Precomposed vs Decomposed Unicode Characters
Understand the difference between precomposed (single code point) and decomposed (base + combining mark) Unicode characters, and how normalization converts between them.
Detailed Explanation
Precomposed vs Decomposed Characters
Unicode provides two ways to represent many accented characters: as a single precomposed code point, or as a decomposed sequence of base character plus combining marks.
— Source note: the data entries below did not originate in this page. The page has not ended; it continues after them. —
-- ==== Sys2Proof/Proofs/Encoding.lean ====
section
/-! SUPPORT. The words of an instruction: what the decoder answers is fixed by the operation and the
used mode digits, and the encoder writes the smallest word with those. Everything is said of a
non-negative word, a `Nat`; a negative one is refused before any field is extracted
(30_encoding.md R83). -/

namespace Sys2Proof

open Sys2Proof.Machine (FaultCode)

/-! ### Decimal digits (00_scope.md R9) -/

theorem digit_zero (w : Nat) : digit w 0 = w % 10 := by simp [digit]

theorem digit_succ (w k : Nat) : digit w (k + 1) = digit (w / 10) k := by
  rw [digit, digit, Nat.pow_succ', Nat.div_div_eq_div_mul]

/-- The mode digits stand above the two digits of the operation (30_encoding.md R85). -/
theorem digit_add_two (w k : Nat) : digit w (k + 2) = digit (w / 100) k := by
  rw [digit_succ, digit_succ, Nat.div_div_eq_div_mul]

theorem Mode.digit_le (m : Mode) : m.digit ≤ 2 := by
  cases m <;> decide

/-! ### Mode digits as a number (30_encoding.md R82) -/

theorem digit_flagsOf {ms : List Mode} {k : Nat} {m : Mode} (h : ms[k]? = some m) :
    digit (flagsOf ms) k = m.digit := by
  induction ms generalizing k with
  | nil => simp at h
  | cons m₀ ms ih =>
    have hm₀ : m₀.digit ≤ 2 := m₀.digit_le
    cases k with
    | zero =>
      obtain rfl : m₀ = m := by simpa using h
      rw [digit_zero, flagsOf]
      omega
    | succ k =>
      rw [digit_succ, flagsOf, show (m₀.digit + 10 * flagsOf ms) / 10 = flagsOf ms by omega]
      exact ih (by simpa using h)

theorem flagsOf_le {ms : List Mode} {f : Nat} (h : ∀ (k : Nat) (m : Mode), ms[k]? = some m → digit f k = m.digit) :
    flagsOf ms ≤ f := by
  induction ms generalizing f with
  | nil => exact Nat.zero_le f
  | cons m₀ ms ih =>
    have hlow : f % 10 = m₀.digit := digit_zero f ▸ h 0 m₀ rfl
    have hhigh : flagsOf ms ≤ f / 10 := ih fun k m hm => digit_succ f k ▸ h (k + 1) m (by simpa using hm)
    rw [flagsOf]
    omega

/-- No operation has more than three slots (30_encoding.md R86). -/
theorem modes_length_le (i : Instr) : i.modes.length ≤ 3 := by
  cases i <;> simp [Instr.modes]

theorem flagsOf_eq_sum {ms : List Mode} (hlen : ms.length ≤ 3) {d : Nat → Nat}
    (hd : ∀ k, d k = (ms[k]?.map Mode.digit).getD 0) : flagsOf ms = d 0 + 10 * d 1 + 100 * d 2 := by
  match ms with
  | [] => simp [flagsOf, hd]
  | [_] => simp [flagsOf, hd]
  | [_, _] => simp [flagsOf, hd]
  | [_, _, _] =>
    simp [flagsOf, hd]
    omega
  | _ :: _ :: _ :: _ :: _ =>
    simp at hlen
    omega

/-! ### The encoder's word (30_encoding.md R96) -/

/-- The canonical word, a natural number. -/
def canonicalWord (i : Instr) : Nat := i.opcode + 100 * flagsOf i.modes

theorem encode_eq_canonicalWord (i : Instr) : encode i = canonicalWord i := rfl

theorem canonicalWord_mod (i : Instr) : canonicalWord i % 100 = i.opcode := by
  have hop : i.opcode < 100 := (opcode_cases i).2
  rw [canonicalWord]
  omega

theorem canonicalWord_div (i : Instr) : canonicalWord i / 100 = flagsOf i.modes := by
  have hop : i.opcode < 100 := (opcode_cases i).2
  rw [canonicalWord]
  omega

theorem digit_canonicalWord {i : Instr} {k : Nat} {m : Mode} (h : i.modes[k]? = some m) :
    digit (canonicalWord i) (k + 2) = m.digit := by
  rw [digit_add_two, canonicalWord_div]
  exact digit_flagsOf h

/-- The slot kinds of a known operation are those of its instructions. -/
theorem kinds_eq {op : Nat} {kinds : List SlotKind} (hk : slotKinds op = some kinds) {i : Instr}
    (hop : op = i.opcode) : i.kinds = kinds :=
  Option.some.inj ((opcode_cases i).1.symm.trans (hop ▸ hk))

/-! ### The decoder through its loop over the slots (30_encoding.md R98) -/

theorem decode_of_neg {w : Int} (h : w < 0) : decode w = .error .negativeOpcodeWord := if_pos h

theorem decode_natCast (n : Nat) : decode n = decodeOperation n := by
  simp [decode]

theorem toNat_natCast_mod (n : Nat) : ((n : Int) % 100).toNat = n % 100 := by omega

theorem decode_ok_iff_decodeSlots {n : Nat} {i : Instr} :
    decode n = .ok i ↔ n % 100 = i.opcode ∧ decodeSlots n 0 i.kinds = .ok i.modes := by
  rw [decode_natCast]
  constructor
  · intro h
    cases hk : slotKinds (n % 100) with
    | none => simp [decodeOperation_unknown hk] at h
    | some ks =>
      obtain ⟨hmodes, hop⟩ := decodeOperation_modes hk
      have hop : n % 100 = i.opcode := (hop i h).symm
      obtain rfl : i.kinds = ks := kinds_eq hk hop
      exact ⟨hop, by rw [← hmodes, h]; rfl⟩
  · rintro ⟨hop, hslots⟩
    obtain ⟨hmodes, hopOf⟩ := decodeOperation_modes (hop ▸ (opcode_cases i).1)
    rw [hslots] at hmodes
    cases hd : decodeOperation n with
    | error c => simp [hd, Except.map] at hmodes
    | ok j =>
      have hj : j.modes = i.modes := by simpa [hd, Except.map] using hmodes
      rw [instr_ext ((hopOf j hd).trans hop) hj]

theorem decode_error_iff_decodeSlots {n : Nat} {kinds : List SlotKind} {c : FaultCode}
    (hk : slotKinds (n % 100) = some kinds) : decode n = .error c ↔ decodeSlots n 0 kinds = .error c := by
  rw [decode_natCast, ← (decodeOperation_modes hk).1]
  cases decodeOperation n <;> simp [Except.map]

/-! ### What a word decodes to -/

theorem decodeSlot_ok {kind : SlotKind} {d : Nat} {m : Mode} :
    decodeSlot kind d = .ok m ↔ d = m.digit ∧ (kind = .dst → m.legalDst = true) := by
  cases kind with
  | src => simp [decodeSlot_src_ok]
  | dst => simp [decodeSlot_dst_ok]

theorem decodeSlots_modes_iff {n : Nat} {i : Instr} :
    decodeSlots n 0 i.kinds = .ok i.modes ↔
      i.wf = true ∧ ∀ (k : Nat) (m : Mode), i.modes[k]? = some m → digit n (k + 2) = m.digit := by
  have hkind : ∀ (k : Nat) (m : Mode), i.modes[k]? = some m → ∃ kd, i.kinds[k]? = some kd := by
    intro k m hm
    have hlt : k < i.kinds.length := kinds_length i ▸ (List.getElem?_eq_some_iff.mp hm).1
    exact ⟨_, List.getElem?_eq_getElem hlt⟩
  simp only [decodeSlots_ok, decodeSlotAt, decodeSlot_ok, Nat.zero_add, wf_iff_slots]
  constructor
  · rintro ⟨-, h⟩
    refine ⟨fun k m hm hd => (h k m _ hm hd).2 rfl, fun k m hm => ?_⟩
    obtain ⟨kd, hkd⟩ := hkind k m hm
    exact (h k m kd hm hkd).1
  · rintro ⟨hwf, hdigit⟩
    exact ⟨(kinds_length i).symm, fun k m kd hm hkd => ⟨hdigit k m hm, fun hd => hwf k m hm (hd ▸ hkd)⟩⟩

theorem decode_ok_iff_digits {n : Nat} {i : Instr} :
    decode n = .ok i ↔ n % 100 = i.opcode ∧ i.wf = true ∧
      ∀ (k : Nat) (m : Mode), i.modes[k]? = some m → digit n (k + 2) = m.digit := by
  rw [decode_ok_iff_decodeSlots, decodeSlots_modes_iff]

theorem decode_canonicalWord {i : Instr} (hwf : i.wf = true) : decode (canonicalWord i) = .ok i :=
  decode_ok_iff_digits.mpr ⟨canonicalWord_mod i, hwf, fun _ _ => digit_canonicalWord⟩

/-- Settles O1: the canonical word has the operation and the mode digits of its instruction. -/
theorem decodeEncodeRoundTrip : Obligations.DecodeEncodeRoundTrip :=
  fun _ hwf => decode_canonicalWord hwf

/-- Settles O2: a negative word decodes to nothing, and any other through the loop over its slots. -/
theorem decodesExactlyItsWords : Obligations.DecodesExactlyItsWords := by
  intro w i
  by_cases hw : 0 ≤ w
  · lift w to Nat using hw
    have hmod : (w : Int) % 100 = i.opcode ↔ w % 100 = i.opcode := by omega
    rw [decode_ok_iff_digits, hmod, Int.toNat_natCast]
    simp
  · simp [decode_of_neg (Int.not_le.mp hw), hw]

/-! ### What a word is refused for -/

theorem decode_error_iff_firstBad {n : Nat} {kinds : List SlotKind} {c : FaultCode}
    (hk : slotKinds (n % 100) = some kinds) : decode n = .error c ↔
      ∃ (k : Nat) (kind : SlotKind), kinds[k]? = some kind ∧
        ((3 ≤ digit n (k + 2) ∧ c = .invalidMode) ∨
          (kind = .dst ∧ digit n (k + 2) = 1 ∧ c = .invalidDestinationMode)) ∧
        ∀ (j : Nat) (kj : SlotKind), j < k → kinds[j]? = some kj →
          digit n (j + 2) ≤ 2 ∧ ¬(kj = .dst ∧ digit n (j + 2) = 1) := by
  rw [decode_error_iff_decodeSlots hk, decodeSlots_error]
  simp only [decodeSlotAt, decodeSlot_error, decodeSlot_ok_iff, Nat.zero_add]

/-- No slot's fault is `UnknownOpcode`, so it is that of the operation alone. -/
theorem decode_unknown_iff {n : Nat} : decode n = .error .unknownOpcode ↔ slotKinds (n % 100) = none := by
  cases hk : slotKinds (n % 100) with
  | none => simp [decode_natCast, decodeOperation_unknown hk]
  | some kinds => simp [decode_error_iff_firstBad hk]

/-- Settles O3: the operations without slot kinds are the values 0 and 10 to 98. -/
theorem unknownOperationsAreRefused : Obligations.UnknownOperationsAreRefused := by
  refine ⟨fun w => ?_, rfl⟩
  by_cases hw : 0 ≤ w
  · lift w to Nat using hw
    rw [decode_unknown_iff, slotKinds_eq_none (Nat.mod_lt w (by decide))]
    omega
  · simp [decode_of_neg (Int.not_le.mp hw), hw]

/-- A word with a bad mode digit is no instruction's; and as a destination is the last slot, no
destination in immediate mode stands before the bad digit. -/
theorem decode_invalidMode {n k : Nat} {kinds : List SlotKind} (hk : slotKinds (n % 100) = some kinds)
    (hlt : k < kinds.length) (hbad : 3 ≤ digit n (k + 2)) : decode n = .error .invalidMode := by
  cases hd : decode n with
  | ok i =>
    obtain ⟨hop, -, hdigit⟩ := decode_ok_iff_digits.mp hd
    obtain rfl : i.kinds = kinds := kinds_eq hk hop
    have hlt : k < i.modes.length := kinds_length i ▸ hlt
    have hle : (i.modes[k]).digit ≤ 2 := Mode.digit_le _
    have heq : digit n (k + 2) = (i.modes[k]).digit := hdigit k _ (List.getElem?_eq_getElem hlt)
    omega
  | error c =>
    obtain ⟨j, kind, hj, ⟨-, rfl⟩ | ⟨rfl, hone, -⟩, hfirst⟩ := (decode_error_iff_firstBad hk).mp hd
    · rfl
    · have hlast : j + 1 = kinds.length := dst_is_last hk hj
      have hne : k ≠ j := by
        rintro rfl
        omega
      have hle : digit n (k + 2) ≤ 2 := (hfirst k _ (by omega) (List.getElem?_eq_getElem hlt)).1
      omega

/-- Settles O4: the first bad slot of such a word is bad by its mode digit. -/
theorem invalidModeDigitIsRefused : Obligations.InvalidModeDigitIsRefused := by
  refine ⟨fun w kinds k hw hk hlt hbad => ?_, rfl⟩
  lift w to Nat using hw
  exact decode_invalidMode (toNat_natCast_mod w ▸ hk) hlt hbad

/-- Settles O5: the decoder's loop fails at the first slot that fails. -/
theorem firstBadSlotDecides : Obligations.FirstBadSlotDecides := by
  intro w kinds c hw hk
  lift w to Nat using hw
  exact decode_error_iff_firstBad (toNat_natCast_mod w ▸ hk)

/-! ### Unused digits and the shortest word (30_encoding.md R91, R96) -/

theorem decodeSlots_congr {n n' : Nat} {kinds : List SlotKind} {i : Nat}
    (h : ∀ k, k < kinds.length → digit n' (i + k + 2) = digit n (i + k + 2)) :
    decodeSlots n' i kinds = decodeSlots n i kinds := by
  induction kinds generalizing i with
  | nil => rfl
  | cons kd ks ih =>
    have hhead : digit n' (i + 2) = digit n (i + 2) := h 0 (by simp)
    have htail : decodeSlots n' (i + 1) ks = decodeSlots n (i + 1) ks := ih fun k hk => by
      rw [show i + 1 + k = i + (k + 1) by omega]
      exact h (k + 1) (by simpa using hk)
    simp only [decodeSlots, decodeSlotAt, hhead, htail]

/-- The operation and the used mode digits fix what a word decodes to. -/
theorem decode_congr {n n' : Nat} {kinds : List SlotKind} (hop : n' % 100 = n % 100)
    (hk : slotKinds (n % 100) = some kinds)
    (hdigit : ∀ k, k < kinds.length → digit n' (k + 2) = digit n (k + 2)) : decode n' = decode n := by
  have hslots : decodeSlots n' 0 kinds = decodeSlots n 0 kinds :=
    decodeSlots_congr fun k hlt => by simpa using hdigit k hlt
  cases hd : decode n with
  | error c =>
    rw [decode_error_iff_decodeSlots hk] at hd
    exact (decode_error_iff_decodeSlots (hop ▸ hk)).mpr (hslots.trans hd)
  | ok i =>
    obtain ⟨hopi, hmodes⟩ := decode_ok_iff_decodeSlots.mp hd
    obtain rfl : i.kinds = kinds := kinds_eq hk hopi
    exact decode_ok_iff_decodeSlots.mpr ⟨hop.trans hopi, hslots.trans hmodes⟩

/-- Settles O6: the used digits fix the answer, and the rule's examples are computed. -/
theorem unusedDigitsAreIgnored : Obligations.UnusedDigitsAreIgnored := by
  refine ⟨fun w w' kinds hw hw' hop hk hdigit => ?_, by decide⟩
  lift w to Nat using hw
  lift w' to Nat using hw'
  exact decode_congr (by omega) (toNat_natCast_mod w ▸ hk) hdigit

theorem encode_eq_sum (i : Instr) {d : Nat → Nat} (hd : ∀ k, d k = (i.modes[k]?.map Mode.digit).getD 0) :
    encode i = i.opcode + 100 * d 0 + 1000 * d 1 + 10000 * d 2 := by
  have hflags : flagsOf i.modes = d 0 + 10 * d 1 + 100 * d 2 := flagsOf_eq_sum (modes_length_le i) hd
  rw [encode, hflags]
  omega

theorem canonicalWord_le {n : Nat} {i : Instr} (h : decode n = .ok i) : canonicalWord i ≤ n := by
  obtain ⟨hop, -, hdigit⟩ := decode_ok_iff_digits.mp h
  have hflags : flagsOf i.modes ≤ n / 100 := flagsOf_le fun k m hm => digit_add_two n k ▸ hdigit k m hm
  rw [canonicalWord]
  omega

theorem nonneg_of_decode_ok {w : Int} {i : Instr} (h : decode w = .ok i) : 0 ≤ w :=
  ((decodesExactlyItsWords w i).mp h).1

/-- Settles O7: the formula from the at most three mode digits, minimality digit by digit, and the
other words of the instruction from the canonical one. -/
theorem canonicalWordIsShortest : Obligations.CanonicalWordIsShortest := by
  intro i hwf
  refine ⟨fun d hd => encode_eq_sum i hd, fun w h => ?_, fun w hw hop hdigit => ?_⟩
  · lift w to Nat using nonneg_of_decode_ok h
    exact Int.ofNat_le.mpr (canonicalWord_le h)
  · lift w to Nat using hw
    rw [encode_eq_canonicalWord] at hop
    have hk : slotKinds (canonicalWord i % 100) = some i.kinds := canonicalWord_mod i ▸ (opcode_cases i).1
    exact (decode_congr (by omega) hk hdigit).trans (decode_canonicalWord hwf)

/-- Settles O8: the words are fixed, and the decoder is run on each. -/
theorem sampleWordsDecode : Obligations.SampleWordsDecode := by
  unfold Obligations.SampleWordsDecode
  decide

end Sys2Proof
end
Examples of Both Representations
| Character | Precomposed | Decomposed |
|---|---|---|
| é | U+00E9 (1 code point) | U+0065 + U+0301 (2 code points) |
| ö | U+00F6 (1 code point) | U+006F + U+0308 (2 code points) |
| ç | U+00E7 (1 code point) | U+0063 + U+0327 (2 code points) |
| Å | U+00C5 (1 code point) | U+0041 + U+030A (2 code points) |
Where Each Form Comes From
Precomposed characters typically come from:
- Direct keyboard input on Windows and Linux
- Copy-paste from legacy encodings (ISO-8859-1, Windows-1252)
- NFC normalization
Decomposed characters typically come from:
- macOS file system (APFS/HFS+ uses NFD)
- Some input methods on mobile devices
- Text generated by certain programming libraries
- NFD normalization
The String Length Problem
"é".length // 1 (precomposed)
"é".length // 2 (decomposed)
"é" === "é" // false!
"é".normalize("NFC") === "é".normalize("NFC") // true
This is a common source of bugs: string.length gives different results depending on which form is used, even though both represent the same visible character.
Which to Choose?
NFC (precomposed) is generally preferred because:
- Shorter byte representation
- More compatible with legacy systems
- W3C recommendation for web content
- More predictable
string.lengthbehavior
Use Case
Directly relevant to anyone building text processing, search, or file handling systems. macOS developers frequently encounter this issue because the file system returns NFD-normalized filenames, while files created on Windows use NFC. Cross-platform applications must handle both forms.